Provided records »
-- ==== Sys2Proof/Machine/Float.lean ====
section
/-! DEFINITION. Floating formats, exact values, the one rounding of each instruction, and the operations of R156 to R169. -/

namespace Sys2Proof.Machine

/-- The special codes of a format (R156). -/
inductive Special where
  | ieee | e4m3 | e2m1
  deriving DecidableEq, Repr

/-- A floating format: exponent and fraction widths, bias, special codes (R156). -/
structure FloatFmt where
  eb : Nat
  fb : Nat
  bias : Nat
  special : Special
  deriving DecidableEq, Repr

namespace FloatFmt
def fp64 : FloatFmt := ⟨11, 52, 1023, .ieee⟩
def fp32 : FloatFmt := ⟨8, 23, 127, .ieee⟩
def fp16 : FloatFmt := ⟨5, 10, 15, .ieee⟩
def bf16 : FloatFmt := ⟨8, 7, 127, .ieee⟩
def e4m3 : FloatFmt := ⟨4, 3, 7, .e4m3⟩
def e5m2 : FloatFmt := ⟨5, 2, 15, .ieee⟩
def e2m1 : FloatFmt := ⟨2, 1, 1, .e2m1⟩

variable (f : FloatFmt)
/-- Bits below the sign. -/
def mag : Nat := f.eb + f.fb
/-- Exponent of a subnormal's last place. -/
def minUlp : Int := 1 - (f.bias : Int) - f.fb
/-- Code of the largest finite magnitude. -/
def maxCode : Nat :=
  match f.special with
  | .ieee => (2 ^ f.eb - 1) * 2 ^ f.fb - 1
  | .e4m3 => 0x7E
  | .e2m1 => 7
/-- The canonical NaN; E2M1 has none and takes +0 (R156, R163). -/
def nan : Nat :=
  match f.special with
  | .ieee => (2 ^ f.eb - 1) * 2 ^ f.fb + 2 ^ (f.fb - 1)
  | .e4m3 => 0x7F
  | .e2m1 => 0
def infCode : Nat := (2 ^ f.eb - 1) * 2 ^ f.fb
def withSign (neg : Bool) (code : Nat) : Nat := if neg then 2 ^ f.mag + code else code
end FloatFmt

end Sys2Proof.Machine

namespace Sys2Proof

/-- The format of a type's element: of one half, for the packed types. -/
def Ty.fmt : Ty → Machine.FloatFmt
  | .f16 | .f16x2 => .fp16
  | .bf16 | .bf16x2 => .bf16
  | .f64 => .fp64
  | _ => .fp32

end Sys2Proof

namespace Sys2Proof.Machine

/-- An exact floating value: ± mant · 2^exp, an infinity, or a NaN. -/
inductive FVal where
  | nan
  | inf (neg : Bool)
  | fin (neg : Bool) (mant : Nat) (exp : Int)
  deriving DecidableEq, Repr

namespace FVal
def isNan : FVal → Bool
  | .nan => true
  | _ => false
def isInf : FVal → Bool
  | .inf _ => true
  | _ => false
def isZero : FVal → Bool
  | .fin _ m _ => m = 0
  | _ => false
def neg : FVal → Bool
  | .nan => false
  | .inf n => n
  | .fin n _ _ => n
/-- Absolute, then negate: the sign alone changes (R161). -/
def modify (abs negate : Bool) : FVal → FVal
  | .nan => .nan
  | .inf n => .inf ((n && !abs) != negate)
  | .fin n m e => .fin ((n && !abs) != negate) m e
end FVal

/-- The value of a code (R156). -/
def decodeFloat (f : FloatFmt) (x : Nat) : FVal :=
  let neg := x / 2 ^ f.mag % 2 = 1
  let c := x % 2 ^ f.mag
  let e := c / 2 ^ f.fb
  let m := c % 2 ^ f.fb
  if f.special = .ieee && e = 2 ^ f.eb - 1 then (if m = 0 then .inf neg else .nan)
  else if f.special = .e4m3 && c = 0x7F then .nan
  else if e = 0 then .fin neg m f.minUlp
  else .fin neg (2 ^ f.fb + m) (f.minUlp + (e - 1 : Nat))

/-- Round m · 2^(−sh) to an integer in the mode; `neg` is the sign of the value (R159). -/
def roundShift (r : Rnd) (neg : Bool) (m sh : Nat) : Nat :=
  let q := m / 2 ^ sh
  let rem := m % 2 ^ sh
  let up := match r with
    | .rne => decide (2 ^ sh < 2 * rem) || (decide (2 * rem = 2 ^ sh) && decide (q % 2 = 1))
    | .rz => false
    | .rup => !neg && decide (rem ≠ 0)
    | .rdn => neg && decide (rem ≠ 0)
  if up then q + 1 else q

/-- m · 2^e rounded to an integer magnitude. -/
def roundToInt (r : Rnd) (neg : Bool) (m : Nat) (e : Int) : Nat :=
  if 0 ≤ e then m * 2 ^ e.toNat else roundShift r neg m (-e).toNat

/-- Exponent of the leading bit of a nonzero m · 2^e. -/
def topExp (m : Nat) (e : Int) : Int := e + (Nat.log2 m : Int)

/-- An infinite result as the format and Saturate write it (R160). -/
def putInf (f : FloatFmt) (sat neg : Bool) : LaneOut :=
  match f.special with
  | .ieee => if sat then (BitVec.ofNat 64 (f.withSign neg f.maxCode), Flag.fsat) else (BitVec.ofNat 64 (f.withSign neg f.infCode), 0)
  | .e4m3 => if sat then (BitVec.ofNat 64 (f.withSign neg f.maxCode), Flag.fsat) else (BitVec.ofNat 64 f.nan, Flag.fsat)
  | .e2m1 => (BitVec.ofNat 64 (f.withSign neg f.maxCode), Flag.fsat)

/-- An overflowing result (R160). -/
def putOverflow (f : FloatFmt) (r : Rnd) (sat neg : Bool) : LaneOut :=
  let largest := BitVec.ofNat 64 (f.withSign neg f.maxCode)
  match f.special with
  | .ieee =>
    let toInf := match r with | .rne => true | .rz => false | .rup => !neg | .rdn => neg
    (if sat || !toInf then largest else BitVec.ofNat 64 (f.withSign neg f.infCode), Flag.fsat)
  | .e4m3 => (if sat then largest else BitVec.ofNat 64 f.nan, Flag.fsat)
  | .e2m1 => (largest, Flag.fsat)

/-- The one rounding of an exact finite value, with overflow (R159, R160). -/
def roundFin (f : FloatFmt) (r : Rnd) (sat neg : Bool) (m : Nat) (e : Int) : LaneOut :=
  if m = 0 then (BitVec.ofNat 64 (f.withSign neg 0), 0) else
  let top := topExp m e
  let ulp := max (top - f.fb) f.minUlp
  let q := if ulp ≤ e then m * 2 ^ (e - ulp).toNat else roundShift r neg m (ulp - e).toNat
  let code := (ulp - f.minUlp).toNat * 2 ^ f.fb + q
  if f.maxCode < code then putOverflow f r sat neg else (BitVec.ofNat 64 (f.withSign neg code), 0)

/-- Write a value in a format; `inv` marks a NaN of an invalid operation (R161). -/
def putFloat (f : FloatFmt) (r : Rnd) (sat : Bool) (v : FVal) (inv : Bool := false) : LaneOut :=
  match v with
  | .nan => (BitVec.ofNat 64 f.nan, flagIf inv Flag.inv ||| flagIf (f.special = .e2m1) Flag.fsat)
  | .inf n => putInf f sat n
  | .fin n m e => roundFin f r sat n m e

/-- A signed exact value. -/
def sgn (neg : Bool) (m : Nat) : Int := if neg then -(m : Int) else m

/-- The exact sum, with the sign of an exact zero (R161); the Bool is INV. -/
def addVal (r : Rnd) (a b : FVal) : FVal × Bool :=
  match a, b with
  | .nan, _ | _, .nan => (.nan, false)
  | .inf n, .inf n' => if n = n' then (.inf n, false) else (.nan, true)
  | .inf n, .fin .. => (.inf n, false)
  | .fin .., .inf n => (.inf n, false)
  | .fin n m e, .fin n' m' e' =>
    let lo := min e e'
    let z := sgn n m * (2 ^ (e - lo).toNat : Nat) + sgn n' m' * (2 ^ (e' - lo).toNat : Nat)
    if z = 0 then (.fin (if n = n' then n else decide (r = .rdn)) 0 0, false) else (.fin (z < 0) z.natAbs lo, false)

/-- The exact product. -/
def mulVal (a b : FVal) : FVal × Bool :=
  match a, b with
  | .nan, _ | _, .nan => (.nan, false)
  | .inf n, .inf n' => (.inf (n != n'), false)
  | .inf n, .fin n' m' _ => if m' = 0 then (.nan, true) else (.inf (n != n'), false)
  | .fin n m _, .inf n' => if m = 0 then (.nan, true) else (.inf (n != n'), false)
  | .fin n m e, .fin n' m' e' => (.fin (n != n') (m * m') (e + e'), false)

/-- The exact product-sum (R309). -/
def fmaVal (r : Rnd) (a b c : FVal) : FVal × Bool :=
  let p := mulVal a b
  if c.isNan then (.nan, false) else if p.1.isNan then p else addVal r p.1 c

/-- a < b on finite and infinite values, where −0 and +0 are equal. -/
def ltVal (a b : FVal) : Bool :=
  match a, b with
  | .nan, _ | _, .nan => false
  | .inf n, .inf n' => n && !n'
  | .inf n, .fin .. => n
  | .fin .., .inf n => !n
  | .fin n m e, .fin n' m' e' =>
    let lo := min e e'
    decide (sgn n m * (2 ^ (e - lo).toNat : Nat) < sgn n' m' * (2 ^ (e' - lo).toNat : Nat))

What the exercise asks »
Extract exactly the leading lines of the data, stopping at and including the line with "inf (neg : Bool)".

Solution to this task »
-- ==== Sys2Proof/Machine/Float.lean ====
section
/-! DEFINITION. Floating formats, exact values, the one rounding of each instruction, and the operations of R156 to R169. -/

namespace Sys2Proof.Machine

/-- The special codes of a format (R156). -/
inductive Special where
  | ieee | e4m3 | e2m1
  deriving DecidableEq, Repr

/-- A floating format: exponent and fraction widths, bias, special codes (R156). -/
structure FloatFmt where
  eb : Nat
  fb : Nat
  bias : Nat
  special : Special
  deriving DecidableEq, Repr

namespace FloatFmt
def fp64 : FloatFmt := ⟨11, 52, 1023, .ieee⟩
def fp32 : FloatFmt := ⟨8, 23, 127, .ieee⟩
def fp16 : FloatFmt := ⟨5, 10, 15, .ieee⟩
def bf16 : FloatFmt := ⟨8, 7, 127, .ieee⟩
def e4m3 : FloatFmt := ⟨4, 3, 7, .e4m3⟩
def e5m2 : FloatFmt := ⟨5, 2, 15, .ieee⟩
def e2m1 : FloatFmt := ⟨2, 1, 1, .e2m1⟩

variable (f : FloatFmt)
/-- Bits below the sign. -/
def mag : Nat := f.eb + f.fb
/-- Exponent of a subnormal's last place. -/
def minUlp : Int := 1 - (f.bias : Int) - f.fb
/-- Code of the largest finite magnitude. -/
def maxCode : Nat :=
  match f.special with
  | .ieee => (2 ^ f.eb - 1) * 2 ^ f.fb - 1
  | .e4m3 => 0x7E
  | .e2m1 => 7
/-- The canonical NaN; E2M1 has none and takes +0 (R156, R163). -/
def nan : Nat :=
  match f.special with
  | .ieee => (2 ^ f.eb - 1) * 2 ^ f.fb + 2 ^ (f.fb - 1)
  | .e4m3 => 0x7F
  | .e2m1 => 0
def infCode : Nat := (2 ^ f.eb - 1) * 2 ^ f.fb
def withSign (neg : Bool) (code : Nat) : Nat := if neg then 2 ^ f.mag + code else code
end FloatFmt

end Sys2Proof.Machine

namespace Sys2Proof

/-- The format of a type's element: of one half, for the packed types. -/
def Ty.fmt : Ty → Machine.FloatFmt
  | .f16 | .f16x2 => .fp16
  | .bf16 | .bf16x2 => .bf16
  | .f64 => .fp64
  | _ => .fp32

end Sys2Proof

namespace Sys2Proof.Machine

/-- An exact floating value: ± mant · 2^exp, an infinity, or a NaN. -/
inductive FVal where
  | nan
  | inf (neg : Bool)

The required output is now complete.